– Ты каждый день обещаешь, – не унимается Надежда Фёдоровна. – А сама хоть бы газету купила!
– Да купила уже, вон лежит, – показывает Ника кивком головы на свёрнутую в трубочку газету с объявлениями о работе, лежащую на подоконнике.
– Ну, вижу, купила. Только не видно, чтоб ты её просмотрела!
– Не успела ещё. Сегодня просмотрю. Ох, мам... Неотвязная же ты!
– И не отвяжусь, пока не устроишься.
В уголках губ Ники проступает усмешка, она молчит и ест борщ. Я тоже ем и думаю: трудно же ей будет устроиться. На вышедших из мест заключения смотрят, как на прокажённых. Хорошее место вряд ли удастся найти. А ведь у неё высшее образование. Вот так, из-за одной глупости – вся жизнь наперекосяк.

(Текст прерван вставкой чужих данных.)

/-! ### Every group, every split -/

@[simp] theorem mapGroups_mem (s : State) (f : Group → Group) : (s.mapGroups f).mem = s.mem := rfl
@[simp] theorem mapGroups_poison (s : State) (f : Group → Group) : (s.mapGroups f).poison = s.poison := rfl
@[simp] theorem mapGroups_drowned (s : State) (f : Group → Group) : (s.mapGroups f).drowned = s.drowned := rfl
@[simp] theorem mapGroups_hostMem (s : State) (f : Group → Group) : (s.mapGroups f).hostMem = s.hostMem := rfl
@[simp] theorem mapGroups_packets (s : State) (f : Group → Group) : (s.mapGroups f).packets = s.packets := rfl
@[simp] theorem mapGroups_parts (s : State) (f : Group → Group) : (s.mapGroups f).parts = s.parts := rfl
@[simp] theorem mapGroups_cores (s : State) (f : Group → Group) : (s.mapGroups f).cores = s.cores := rfl
@[simp] theorem mapGroups_leases (s : State) (f : Group → Group) : (s.mapGroups f).leases = s.leases := rfl
@[simp] theorem mapGroups_homes (s : State) (f : Group → Group) : (s.mapGroups f).homes = s.homes := rfl
@[simp] theorem mapGroups_cards (s : State) (f : Group → Group) : (s.mapGroups f).cards = s.cards := rfl
@[simp] theorem mapGroups_launches (s : State) (f : Group → Group) : (s.mapGroups f).launches = s.launches := rfl
@[simp] theorem mapGroups_pkgs (s : State) (f : Group → Group) : (s.mapGroups f).pkgs = s.pkgs := rfl
@[simp] theorem mapGroups_stale (s : State) (f : Group → Group) : (s.mapGroups f).stale = s.stale := rfl
@[simp] theorem mapGroups_invals (s : State) (f : Group → Group) : (s.mapGroups f).invals = s.invals := rfl
@[simp] theorem mapGroups_roce (s : State) (f : Group → Group) : (s.mapGroups f).roce = s.roce := rfl
@[simp] theorem mapGroups_mirrors (s : State) (f : Group → Group) : (s.mapGroups f).mirrors = s.mirrors := rfl
@[simp] theorem mapGroups_degraded (s : State) (f : Group → Group) : (s.mapGroups f).degraded = s.degraded := rfl
@[simp] theorem mapGroups_agenda (s : State) (f : Group → Group) : (s.mapGroups f).agenda = s.agenda := rfl
@[simp] theorem mapGroups_free (s : State) (f : Group → Group) : (s.mapGroups f).free = s.free := rfl
@[simp] theorem mapGroups_fresh (s : State) (f : Group → Group) : (s.mapGroups f).fresh = s.fresh := rfl
@[simp] theorem mapGroups_g (s : State) (f : Group → Group) : (s.mapGroups f).g = f s.g := rfl
@[simp] theorem mapGroups_others (s : State) (f : Group → Group) : (s.mapGroups f).others = s.others.map f := rfl
@[simp] theorem mapSplits_life (g : Group) (f : Split → Split) : (g.mapSplits f).life = g.life := rfl
@[simp] theorem mapSplits_gid (g : Group) (f : Split → Split) : (g.mapSplits f).gid = g.gid := rfl
@[simp] theorem mapSplits_w (g : Group) (f : Split → Split) : (g.mapSplits f).w = g.w := rfl
@[simp] theorem mapSplits_v (g : Group) (f : Split → Split) : (g.mapSplits f).v = g.v := rfl
@[simp] theorem mapSplits_p (g : Group) (f : Split → Split) : (g.mapSplits f).p = g.p := rfl
@[simp] theorem mapSplits_em (g : Group) (f : Split → Split) : (g.mapSplits f).em = g.em := rfl
@[simp] theorem mapSplits_bcur (g : Group) (f : Split → Split) : (g.mapSplits f).bcur = g.bcur := rfl
@[simp] theorem mapSplits_fs (g : Group) (f : Split → Split) : (g.mapSplits f).fs = g.fs := rfl
@[simp] theorem mapSplits_baseHome (g : Group) (f : Split → Split) : (g.mapSplits f).baseHome = g.baseHome := rfl
@[simp] theorem mapSplits_recIdx (g : Group) (f : Split → Split) : (g.mapSplits f).recIdx = g.recIdx := rfl
@[simp] theorem mapSplits_grpInRec (g : Group) (f : Split → Split) : (g.mapSplits f).grpInRec = g.grpInRec := rfl
@[simp] theorem mapSplits_ctx (g : Group) (f : Split → Split) : (g.mapSplits f).ctx = g.ctx := rfl
@[simp] theorem mapSplits_card (g : Group) (f : Split → Split) : (g.mapSplits f).card = g.card := rfl
@[simp] theorem mapSplits_diag (g : Group) (f : Split → Split) : (g.mapSplits f).diag = g.diag := rfl
@[simp] theorem mapSplits_prio (g : Group) (f : Split → Split) : (g.mapSplits f).prio = g.prio := rfl
@[simp] theorem mapSplits_floorPrio (g : Group) (f : Split → Split) : (g.mapSplits f).floorPrio = g.floorPrio := rfl
@[simp] theorem mapSplits_team (g : Group) (f : Split → Split) : (g.mapSplits f).team = g.team := rfl
@[simp] theorem mapSplits_teamVa (g : Group) (f : Split → Split) : (g.mapSplits f).teamVa = g.teamVa := rfl
@[simp] theorem mapSplits_teamPte (g : Group) (f : Split → Split) : (g.mapSplits f).teamPte = g.teamPte := rfl
@[simp] theorem mapSplits_teamId (g : Group) (f : Split → Split) : (g.mapSplits f).teamId = g.teamId := rfl
@[simp] theorem mapSplits_note (g : Group) (f : Split → Split) : (g.mapSplits f).note = g.note := rfl
@[simp] theorem mapSplits_acks (g : Group) (f : Split → Split) : (g.mapSplits f).acks = g.acks := rfl
@[simp] theorem mapSplits_slot (g : Group) (f : Split → Split) : (g.mapSplits f).slot = g.slot := rfl
@[simp] theorem mapSplits_tileRows (g : Group) (f : Split → Split) : (g.mapSplits f).tileRows = g.tileRows := rfl
@[simp] theorem mapSplits_tile (g : Group) (f : Split → Split) : (g.mapSplits f).tile = g.tile := rfl
@[simp] theorem mapSplits_ovf (g : Group) (f : Split → Split) : (g.mapSplits f).ovf = g.ovf := rfl
@[simp] theorem mapSplits_ovfLate (g : Group) (f : Split → Split) : (g.mapSplits f).ovfLate = g.ovfLate := rfl
@[simp] theorem mapSplits_seams (g : Group) (f : Split → Split) : (g.mapSplits f).seams = g.seams := rfl
@[simp] theorem mapSplits_sup (g : Group) (f : Split → Split) : (g.mapSplits f).sup = g.sup := rfl
@[simp] theorem mapSplits_floor (g : Group) (f : Split → Split) : (g.mapSplits f).floor = g.floor := rfl
@[simp] theorem mapSplits_handler (g : Group) (f : Split → Split) : (g.mapSplits f).handler = g.handler := rfl
@[simp] theorem mapSplits_seamSv (g : Group) (f : Split → Split) : (g.mapSplits f).seamSv = g.seamSv := rfl
@[simp] theorem mapSplits_trapvec (g : Group) (f : Split → Split) : (g.mapSplits f).trapvec = g.trapvec := rfl
@[simp] theorem mapSplits_trapcause (g : Group) (f : Split → Split) : (g.mapSplits f).trapcause = g.trapcause := rfl
@[simp] theorem mapSplits_trappc (g : Group) (f : Split → Split) : (g.mapSplits f).trappc = g.trappc := rfl
@[simp] theorem mapSplits_trapaddr (g : Group) (f : Split → Split) : (g.mapSplits f).trapaddr = g.trapaddr := rfl
@[simp] theorem mapSplits_trapmask (g : Group) (f : Split → Split) : (g.mapSplits f).trapmask = g.trapmask := rfl
@[simp] theorem mapSplits_traphdr (g : Group) (f : Split → Split) : (g.mapSplits f).traphdr = g.traphdr := rfl
@[simp] theorem mapSplits_ctxbase (g : Group) (f : Split → Split) : (g.mapSplits f).ctxbase = g.ctxbase := rfl
@[simp] theorem mapSplits_rpseq (g : Group) (f : Split → Split) : (g.mapSplits f).rpseq = g.rpseq := rfl
@[simp] theorem mapSplits_rppc (g : Group) (f : Split → Split) : (g.mapSplits f).rppc = g.rppc := rfl
@[simp] theorem mapSplits_rpjkt (g : Group) (f : Split → Split) : (g.mapSplits f).rpjkt = g.rpjkt := rfl
@[simp] theorem mapSplits_teamstat (g : Group) (f : Split → Split) : (g.mapSplits f).teamstat = g.teamstat := rfl
@[simp] theorem mapSplits_diaginj (g : Group) (f : Split → Split) : (g.mapSplits f).diaginj = g.diaginj := rfl
@[simp] theorem mapSplits_ck (g : Group) (f : Split → Split) : (g.mapSplits f).ck = g.ck := rfl
@[simp] theorem mapSplits_rcnt (g : Group) (f : Split → Split) : (g.mapSplits f).rcnt = g.rcnt := rfl
@[simp] theorem mapSplits_path (g : Group) (f : Split → Split) : (g.mapSplits f).path = g.path := rfl
@[simp] theorem mapSplits_accs (g : Group) (f : Split → Split) : (g.mapSplits f).accs = g.accs := rfl
@[simp] theorem mapSplits_mtx (g : Group) (f : Split → Split) : (g.mapSplits f).mtx = g.mtx := rfl
@[simp] theorem mapSplits_copies (g : Group) (f : Split → Split) : (g.mapSplits f).copies = g.copies := rfl
@[simp] theorem mapSplits_copyFault (g : Group) (f : Split → Split) : (g.mapSplits f).copyFault = g.copyFault := rfl
@[simp] theorem mapSplits_preempt (g : Group) (f : Split → Split) : (g.mapSplits f).preempt = g.preempt := rfl
@[simp] theorem mapSplits_halted (g : Group) (f : Split → Split) : (g.mapSplits f).halted = g.halted := rfl
@[simp] theorem mapSplits_killed (g : Group) (f : Split → Split) : (g.mapSplits f).killed = g.killed := rfl
@[simp] theorem mapSplits_rollback (g : Group) (f : Split → Split) : (g.mapSplits f).rollback = g.rollback := rfl
@[simp] theorem mapSplits_lost (g : Group) (f : Split → Split) : (g.mapSplits f).lost = g.lost := rfl
@[simp] theorem mapSplits_waitTeam (g : Group) (f : Split → Split) : (g.mapSplits f).waitTeam = g.waitTeam := rfl
@[simp] theorem mapSplits_poisonV (g : Group) (f : Split → Split) : (g.mapSplits f).poisonV = g.poisonV := rfl
@[simp] theorem mapSplits_poisonTile (g : Group) (f : Split → Split) : (g.mapSplits f).poisonTile = g.poisonTile := rfl
@[simp] theorem mapSplits_svV (g : Group) (f : Split → Split) : (g.mapSplits f).svV = g.svV := rfl
@[simp] theorem mapSplits_svS (g : Group) (f : Split → Split) : (g.mapSplits f).svS = g.svS := rfl
@[simp] theorem mapSplits_svP (g : Group) (f : Split → Split) : (g.mapSplits f).svP = g.svP := rfl
@[simp] theorem mapSplits_sp (g : Group) (f : Split → Split) : (g.mapSplits f).sp = f g.sp := rfl
@[simp] theorem mapSplits_sibs (g : Group) (f : Split → Split) : (g.mapSplits f).sibs = g.sibs.map f := rfl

После борща мы едим котлеты с тушёной капустой – объеденье, Надежде Фёдоровне следует поставить пятёрку по кулинарии. На третье – кисель с черникой и овсяное печенье. Ника понемногу добреет от еды, чмокает мать в щёку:
– Спасибо, мамуля... Ты чудо.
Потом мы смотрим телевизор: Надежда Фёдоровна в кресле, а мы с Никой – на диване. Идёт сериал, и взгляд Надежды Фёдоровны прикован к экрану: она увлечена развитием сюжета, и реальный мир для неё сейчас просто не существует. Пока она не видит, я тихонько прижимаюсь к Нике и кладу голову на её плечо. Я делаю это безо всякой задней мысли, просто потому что мне хорошо и уютно здесь, с ними, а она заметно напрягается от моей близости. Я не знаю, то ли ей это неприятно, то ли слишком волнует её – как бы то ни было, я решаю пощадить её чувства и немного отодвигаюсь. Но мне грустно.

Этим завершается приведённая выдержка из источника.